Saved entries
-- ==== Sys2Proof/Machine/BufferAccess.lean ====
section
/-! DEFINITION. SETBYTE and GETBYTE (spec/40_buffer_access.md R83, R84). -/

namespace Sys2Proof.Machine

/-- SETBYTE C, R, V (R83). -/
def execSetbyte (c r : Nat) (v : Byte) (s : State) : Host.Outcome State Fault Refusal :=
  if s.fatal then raise .errFatal s
  else if !inRangeD s.cfg c r then raise .errRange s
  else
    match s.bufWrite (addr s.cfg c r) v with
    | some t => .next (t.respond .ok 0x00#8)
    | none => .fault .outsideBuffer

/-- GETBYTE C, R (R84). -/
def execGetbyte (c r : Nat) (s : State) : Host.Outcome State Fault Refusal :=
  if s.fatal then raise .errFatal s
  else if !inRangeD s.cfg c r then raise .errRange s
  else
    match s.bufRead (addr s.cfg c r) with
    | some (d, t) => .next (t.respond .ok d)
    | none => .fault .outsideBuffer

end Sys2Proof.Machine
end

• _What you will do_
Your answer should consist of the lines from the line with "(t.respond .ok 0x00#8)" to the line with "match s.bufRead (addr s.cfg c r) with" above, repeated exactly, both ends included.

• _Answer area_
    | some t => .next (t.respond .ok 0x00#8)
    | none => .fault .outsideBuffer

/-- GETBYTE C, R (R84). -/
def execGetbyte (c r : Nat) (s : State) : Host.Outcome State Fault Refusal :=
  if s.fatal then raise .errFatal s
  else if !inRangeD s.cfg c r then raise .errRange s
  else
    match s.bufRead (addr s.cfg c r) with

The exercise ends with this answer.